Ey âhiretini düşünen hasta!
Hastalıklar, sabun gibidir,
Günahların kirlerini yıkar, eritir.
Hastalıklar büyük günahlara keffarettir bil.
Hem hadiste vardır ki, “Ermiş ağacı silkmekle nasıl meyveleri düşer;
İmanlı bir hastanın titremesi de öyle günahları silker.”
Günahlar, hayat-ı ebediyede daimî hastalıklardır;
Onların bu dünyada iken gitmesi haktır.
Bu hayat-ı dünyeviyede dahi günahlar,
Kalb, vicdan, ruh için mânevî hastalıklardır.

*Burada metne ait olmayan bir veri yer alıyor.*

-- ==== Sys2Proof/Machine/Step.lean ====
section
/-! DEFINITION. The machine's step, and the state whose next step runs a given table word. -/

namespace Sys2Proof.Machine

/-- One step (R12, R55; log 11). -/
def step (s : State) : Host.Outcome State Fault Refusal := stepMachine s

/-- `s` with the instruction whose bits are `w` stored where `step` takes its next instruction (log 8). -/
def State.withFetchWord (s : State) (nbits w : Nat) : State := s.withItem (tableItem nbits w)

end Sys2Proof.Machine
end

Sen eğer sabredip şekvâ etmezsen,
Şu muvakkat bir hastalıkla
Daimî pek çok hastalıklardan kurtulacaksın.
Eğer günahları düşünmüyorsan,
Yahut âhireti bilmiyorsan,
Veya tanımıyorsan Allah’ı
Sende öyle dehşetli bir hastalık var ki,
O musibetle belki ebedi yanacaksın.
İtaatsizlik
Milyon defa sendeki bu küçük hastalıktan daha büyüktür;
Ondan feryad et, sığın Allah’a.
Çünkü, bütün dünyanın mevcudatıyla
Kalbin, ruhun ve nefsin alâkadardır.
Mütemadiyen firak ve zeval ile o alâkalar kesilip,
Sende hadsiz yaralar açılır.
Bahusus âhireti bilmediğin,
Ölümü idam-ı ebedî tahayyül ettiğin için,
Her şey sana bardır.
Adeta, güya yara bere içinde,
Dünya kadar hastalıklı bir vücudun vardır.
Biricik annemin sabırla tahammül ettiği hastalık imtihanında sabır müdavimi olması temennisi ile tüm hasta annelere ve musibetzedelere Şafi-i Hakikîden hayırlı ve sabırlı şifalar niyaz ederiz.